Dari penelusuran ini, tim melihat jelas bagaimana puluhan truk pengangkut batubara masih beroperasi. Hanya saja pada malam hari, foto udara juga menunjukkan aktivitas penambangan berlangsung dalam kondisi minim cahaya.

Tidak banyak lampu yang ada di areal tambang. Penerangan hanya terdapat di areal yang dilakukan pengerukan dan pada kendaraan. Sedangkan sisanya, terlihat gelap, minim pencahayaan.

Suasana ini, kurang lebih sama dengan suasana kejadian saat tewasnya mandor tambang Nurul Hidayat pada Kamis (12/8) lalu. Ia tewas terlindas dalam kondisi lokasi Tambang 1 yang minim penerangan. 

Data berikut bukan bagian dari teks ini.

-- ==== Sys2Proof/Machine/Ports.lean ====
section
/-! DEFINITION. What the environment may do at the ports (R35, R246): each operation adds to what a port offers, behind what it
offers already, and touches nothing else. They are moves of the environment, not steps of the block (log 1). -/

namespace Sys2Proof.Machine

/-- The host offers one more command, to be taken after those it offers already (R246). -/
def offerCommand (c : Command) (s : State) : State :=
  { s with env := { s.env with cmds := s.env.cmds ++ [c] } }

/-- The host is ready to consume one more response (R246). -/
def offerTake (s : State) : State :=
  { s with env := { s.env with takes := s.env.takes + 1 } }

/-- The source offers one more token (R37, R246). -/
def offerToken (t : Token) (s : State) : State :=
  { s with env := { s.env with input := s.env.input ++ [t] } }

/-- The sink gives one more answer (R38, R246). -/
def offerAnswer (a : Answer) (s : State) : State :=
  { s with env := { s.env with answers := s.env.answers ++ [a] } }

/-- The host resynchronises the source: the tokens it still holds are dropped and a new stream begins (R243). -/
def resyncInput (stream : List Token) (s : State) : State :=
  { s with env := { s.env with input := stream } }

/-- The environment drives the level of `rst` for one more step (R230, R246). -/
def driveRst (level : Bool) (s : State) : State :=
  { s with env := { s.env with rst := s.env.rst ++ [level] } }

end Sys2Proof.Machine
end

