/-! ## The ten commands -/

/-- ENC (R111). -/
def Obligations.EncAnswersTheEncryptedBlock : Prop :=
  (∀ (s : State) (x : Block), s.phase = .idle →
    decode ⟨0x10, x⟩ = .ok (.enc x) ∧
    exec (.enc x) s = .next { s with rspStatus := .ok, rspData := encrypt s.cfg x, rspLen := 8, phase := .resp }) ∧
  (∀ (c : Config) (l r : Word), ZeroSBoxes c → c.P = Vector.replicate 18 0 →
    encrypt c (joinHalves l r) = joinHalves r l) ∧
  encrypt cfgB 0 ≠ 0 ∧
  encrypt cfgB 0x0123456789ABCDEF = 0x89A9674501221032

/-- DEC (R112): the length answered is 8 whatever the block, for DEC does not strip. -/
def Obligations.DecAnswersTheDecryptedBlock : Prop :=
  (∀ (s : State) (x : Block), s.phase = .idle →
    decode ⟨0x20, x⟩ = .ok (.dec x) ∧
    exec (.dec x) s = .next { s with rspStatus := .ok, rspData := decrypt s.cfg x, rspLen := 8, phase := .resp }) ∧
  decrypt cfgB 0x89A9674501221032 = 0x0123456789ABCDEF

/-- FRND (R113): one application of F, the high word of DATA ignored, the high word of the answer 0. -/
def Obligations.FrndAnswersOneRoundFunction : Prop :=
  (∀ (s : State) (d : Block), s.phase = .idle →
    decode ⟨0x30, d⟩ = .ok (.frnd (lo32 d)) ∧
    exec (.frnd (lo32 d)) s =
      .next { s with rspStatus := .ok, rspData := joinHalves 0 (roundF s.cfg (lo32 d)), rspLen := 8, phase := .resp }) ∧
  (∀ (c : Config) (w : Word), ZeroSBoxes c → roundF c w = 0) ∧
  roundF cfgS 0 = 0x04076C48

/-- PACK (R136): bits `[63-8n : 0]` of DATA are cleared; n = 0 gives 0, n = 8 gives DATA; a LEN of 9 to 15 is unmatched. -/
def Obligations.PackAnswersThePaddedChunk : Prop :=
  (∀ (s : State) (n : Nat) (d : Block), s.phase = .idle → n ≤ 8 →
    decode ⟨0x40 + BitVec.ofNat 8 n, d⟩ = .ok (.pack (bytesOperand n d)) ∧
    exec (.pack (bytesOperand n d)) s =
      .next { s with
        rspStatus := .ok, rspData := d &&& (BitVec.allOnes 64 <<< (64 - 8 * n)), rspLen := 8, phase := .resp } ∧
    pack (bytesOperand n d) = d &&& (BitVec.allOnes 64 <<< (64 - 8 * n))) ∧
  (∀ (n : Nat) (d : Block), 9 ≤ n → n ≤ 15 → decode ⟨0x40 + BitVec.ofNat 8 n, d⟩ = .error .lenAboveEight) ∧
  (∀ d : Block, pack (bytesOperand 0 d) = 0 ∧ pack (bytesOperand 8 d) = d) ∧
  pack (bytesOperand 3 0x414243FFFFFFFFFF) = 0x4142430000000000

/-- UNPACK (R137): the bytes the response carries are all 8 of DATA. -/
def Obligations.UnpackAnswersAllEightBytes : Prop :=
  ∀ (s : State) (x : Block), s.phase = .idle →
    decode ⟨0x50, x⟩ = .ok (.unpack x) ∧
    exec (.unpack x) s = .next { s with rspStatus := .ok, rspData := x, rspLen := 8, phase := .resp } ∧
    Response.bytes ⟨.ok, x, 8⟩ = unpack x

/-- USTRIP (R138): the bytes the response carries are those of `Strip(DATA)`, and those past them are the stripped zero bytes. -/
def Obligations.UstripAnswersTheStrippedLength : Prop :=
  (∀ (s : State) (x : Block), s.phase = .idle →
    decode ⟨0x60, x⟩ = .ok (.ustrip x) ∧
    exec (.ustrip x) s =
      .next { s with rspStatus := .ok, rspData := x, rspLen := BitVec.ofNat 4 (8 - tz x), phase := .resp } ∧
    Response.bytes ⟨.ok, x, BitVec.ofNat 4 (8 - tz x)⟩ = strip x ∧
    (be8 x).drop (8 - tz x) = List.replicate (tz x) 0#8) ∧
  8 - tz 0 = 0 ∧ 8 - tz 0xFFFFFFFFFFFFFF00 = 7 ∧ 8 - tz 1 = 8 ∧ 8 - tz 0x4142430000000000 = 3
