-- ==== Sys2Proof/Laws/Chunks.lean ====
section
/-! SUPPORT. How a stream is cut into chunks (R58), and the induction over its chunks. -/

namespace Sys2Proof.Machine

/-- A sequence that is neither empty nor at least 8 bytes long has 1 to 7 bytes. -/
theorem length_of_short (s : List Byte)
    (h1 : ∀ (b0 b1 b2 b3 b4 b5 b6 b7 : Byte) (rest : List Byte),
      s = b0 :: b1 :: b2 :: b3 :: b4 :: b5 :: b6 :: b7 :: rest → False)
    (h2 : s = [] → False) : 1 ≤ s.length ∧ s.length ≤ 7 := by
  match s with
  | [] => exact absurd rfl h2
  | [_] | [_, _] | [_, _, _] | [_, _, _, _] | [_, _, _, _, _] | [_, _, _, _, _, _] | [_, _, _, _, _, _, _] => simp
  | _ :: _ :: _ :: _ :: _ :: _ :: _ :: _ :: _ => exact (h1 _ _ _ _ _ _ _ _ _ rfl).elim

theorem chunksOf_nil : chunksOf [] = [] := by simp [chunksOf]

theorem chunksOf_short {s : List Byte} (h : 1 ≤ s.length ∧ s.length ≤ 7) : chunksOf s = [s] := by
  match s, h with
  | [], h => simp at h
  | [_], _ | [_, _], _ | [_, _, _], _ | [_, _, _, _], _ | [_, _, _, _, _], _ | [_, _, _, _, _, _], _
  | [_, _, _, _, _, _, _], _ => rfl
  | _ :: _ :: _ :: _ :: _ :: _ :: _ :: _ :: _, h => simp at h; omega

theorem chunksOf_full {b rest : List Byte} (h : b.length = 8) : chunksOf (b ++ rest) = b :: chunksOf rest := by
  match b, h with
  | [_, _, _, _, _, _, _, _], _ => rfl

/-- Induction over a stream chunk by chunk. -/
theorem chunk_induction {P : List Byte → Prop} (nil : P []) (short : ∀ s, 1 ≤ s.length → s.length ≤ 7 → P s)
    (full : ∀ b rest, b.length = 8 → P rest → P (b ++ rest)) (m : List Byte) : P m := by
  induction m using chunksOf.induct with
  | case1 b0 b1 b2 b3 b4 b5 b6 b7 rest ih => exact full [b0, b1, b2, b3, b4, b5, b6, b7] rest rfl ih
  | case2 => exact nil
  | case3 s h1 h2 => exact short s (length_of_short s h1 h2).1 (length_of_short s h1 h2).2

@[simp] theorem encChunk_length (c : Config) (b : List Byte) : (encChunk c b).length = 8 := by
  simp [encChunk, unpack, be8]

end Sys2Proof.Machine
end

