-- ==== Sys2Proof/Laws/Run.lean ====
section
/-! SUPPORT. What the operations of a stream run can do. -/

namespace Sys2Proof.Machine

theorem endBlock_final {s : State} (h : s.final = true) : endBlock s = respond .ok 0 0 s := by simp [endBlock, h]

theorem endBlock_more {s : State} (h : s.final = false) : endBlock s = { s with phase := .run } := by
  simp [endBlock, h]

@[simp] theorem endBlock_cfg (s : State) : (endBlock s).cfg = s.cfg := by unfold endBlock; split <;> rfl
@[simp] theorem endBlock_env (s : State) : (endBlock s).env = s.env := by unfold endBlock; split <;> rfl
@[simp] theorem endBlock_mode (s : State) : (endBlock s).mode = s.mode := by unfold endBlock; split <;> rfl
@[simp] theorem endBlock_buf (s : State) : (endBlock s).buf = s.buf := by unfold endBlock; split <;> rfl
@[simp] theorem endBlock_cnt (s : State) : (endBlock s).cnt = s.cnt := by unfold endBlock; split <;> rfl
@[simp] theorem endBlock_obuf (s : State) : (endBlock s).obuf = s.obuf := by unfold endBlock; split <;> rfl
@[simp] theorem endBlock_olen (s : State) : (endBlock s).olen = s.olen := by unfold endBlock; split <;> rfl
@[simp] theorem endBlock_oidx (s : State) : (endBlock s).oidx = s.oidx := by unfold endBlock; split <;> rfl
@[simp] theorem endBlock_isFinal (s : State) : (endBlock s).final = s.final := by unfold endBlock; split <;> rfl
@[simp] theorem endBlock_drawn (s : State) : (endBlock s).drawn = s.drawn := by unfold endBlock; split <;> rfl

@[simp] theorem afterLoad_cfg (s : State) : (afterLoad s).cfg = s.cfg := by unfold afterLoad; split <;> simp
@[simp] theorem afterLoad_env (s : State) : (afterLoad s).env = s.env := by unfold afterLoad; split <;> simp
@[simp] theorem afterLoad_mode (s : State) : (afterLoad s).mode = s.mode := by unfold afterLoad; split <;> simp
@[simp] theorem afterLoad_buf (s : State) : (afterLoad s).buf = s.buf := by unfold afterLoad; split <;> simp
@[simp] theorem afterLoad_cnt (s : State) : (afterLoad s).cnt = s.cnt := by unfold afterLoad; split <;> simp
@[simp] theorem afterLoad_obuf (s : State) : (afterLoad s).obuf = s.obuf := by unfold afterLoad; split <;> simp
@[simp] theorem afterLoad_olen (s : State) : (afterLoad s).olen = s.olen := by unfold afterLoad; split <;> simp
@[simp] theorem afterLoad_oidx (s : State) : (afterLoad s).oidx = s.oidx := by unfold afterLoad; split <;> simp
@[simp] theorem afterLoad_isFinal (s : State) : (afterLoad s).final = s.final := by unfold afterLoad; split <;> simp
@[simp] theorem afterLoad_drawn (s : State) : (afterLoad s).drawn = s.drawn := by unfold afterLoad; split <;> simp

theorem processBlock_of_values {n : Nat} {s : State} {chunk : List Byte}
    (h : s.buf.toList.take n = chunk.map some) :
    processBlock n s = .next (afterLoad (loadBlock (blockValue s chunk) s)) := by
  simp [processBlock, valuesOf_eq_some.mpr h]

theorem processBlock_next {n : Nat} {s t : State} (h : processBlock n s = .next t) :
    ∃ chunk : List Byte, s.buf.toList.take n = chunk.map some ∧ t = afterLoad (loadBlock (blockValue s chunk) s) := by
  unfold processBlock at h
  split at h
  · cases h
  · rename_i chunk hc
    cases h
    exact ⟨chunk, valuesOf_eq_some.mp hc, rfl⟩

/-- The count after a byte has been stored. -/
theorem pushByte_cnt_val {s : State} (h : s.cnt.val < 8) (b : Byte) : (pushByte b s).cnt.val = s.cnt.val + 1 := by
  simp only [pushByte_cnt, Fin.val_ofNat]; omega

/-- The buffer after a byte has been stored: that byte at `cnt`, every other entry as before. -/
theorem pushByte_buf_get (b : Byte) (s : State) (j : Fin 8) :
    (pushByte b s).buf[j] = if j.val = s.cnt.val then some b else s.buf[j] := by
  simp only [pushByte_buf, Fin.getElem_fin, Vector.getElem_setIfInBounds, eq_comm]

theorem takeByte_next {b : Byte} {s t : State} (h : takeByte b s = .next t) :
    (s.cnt.val < 7 ∧ t = pushByte b s) ∨
      (s.cnt.val = 7 ∧ ∃ chunk : List Byte, (pushByte b s).buf.toList.take 8 = chunk.map some ∧
        t = afterLoad (loadBlock (blockValue (pushByte b s) chunk) (pushByte b s))) := by
  unfold takeByte at h
  split at h
  · rename_i hc
    have hv := pushByte_cnt_val hc b
    dsimp only at h
    split at h
    · rename_i h8
      have : (pushByte b s).cnt.val = 8 := congrArg Fin.val h8
      exact .inr ⟨by omega, processBlock_next h⟩
    · rename_i h8
      cases h
      have : (pushByte b s).cnt.val ≠ 8 := fun he => h8 (Fin.ext he)
      exact .inl ⟨by omega, rfl⟩
  · cases h

theorem takeEos_next {s t : State} (h : takeEos s = .next t) :
    (s.cnt = 0 ∧ t = respond .ok 0 0 s) ∨
      (s.cnt.val ≠ 0 ∧ s.cnt.val < 8 ∧ ∃ chunk : List Byte, (markFinal s).buf.toList.take s.cnt.val = chunk.map some ∧
        t = afterLoad (loadBlock (blockValue (markFinal s) chunk) (markFinal s))) := by
  unfold takeEos at h
  split at h
  · rename_i hc; cases h; exact .inl ⟨hc, rfl⟩
  · rename_i hc
    split at h
    · rename_i h8
      exact .inr ⟨fun h0 => hc (Fin.ext h0), h8, processBlock_next h⟩
    · cases h

@[simp] theorem loadBlock_obuf_get (y : Block) (s : State) (j : Fin 8) :
    (loadBlock y s).obuf[j] = some (byteOf y j.val) := by simp [loadBlock]

/-- EndBlock either reads on or ends the run with OK. -/
theorem endBlock_cases (s : State) :
    (endBlock s = { s with phase := .run } ∧ s.final = false) ∨ (endBlock s = respond .ok 0 0 s ∧ s.final = true) := by
  by_cases h : s.final = true
  · exact .inr ⟨endBlock_final h, h⟩
  · have h : s.final = false := by simpa using h
    exact .inl ⟨endBlock_more h, h⟩

/-- A block with nothing to emit is one of a decrypt run. -/
theorem mode_of_emitLen_eq_zero {m : Mode} {y : Block} (h : emitLen m y = 0) : m = .D := by
  cases m <;> simp_all [emitLen]

theorem emitOk_last {n : Fin 9} {s : State} (h : n = s.olen) : emitOk n s = endBlock (withOidx n s) := by
  simp [emitOk, h]

theorem emitOk_more {n : Fin 9} {s : State} (h : n ≠ s.olen) : emitOk n s = withOidx n s := by
  simp [emitOk, h]

@[simp] theorem emitOk_env (n : Fin 9) (s : State) : (emitOk n s).env = s.env := by
  unfold emitOk; dsimp only; split <;> simp
@[simp] theorem emitOk_cfg (n : Fin 9) (s : State) : (emitOk n s).cfg = s.cfg := by
  unfold emitOk; dsimp only; split <;> simp

end Sys2Proof.Machine
end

Untuk diketahui, Nurul Hidayat disebut sebagai mandor tambang dan merupakan pegawai PT Nusa Indo Abadi (PT NIA) yang merupakan sub kontraktor PT Lematang Coal Lestari (PT LCL).

PT LCL merupakan pemegang Izin Usaha Jasa Pertambangan (IUJP) dari PT Musi Prima Coal (PT MPC) yang menyuplai batubara untuk pembangkit listrik Mulut Tambang Gunung Raja yang dikelola oleh PT GHEMMI.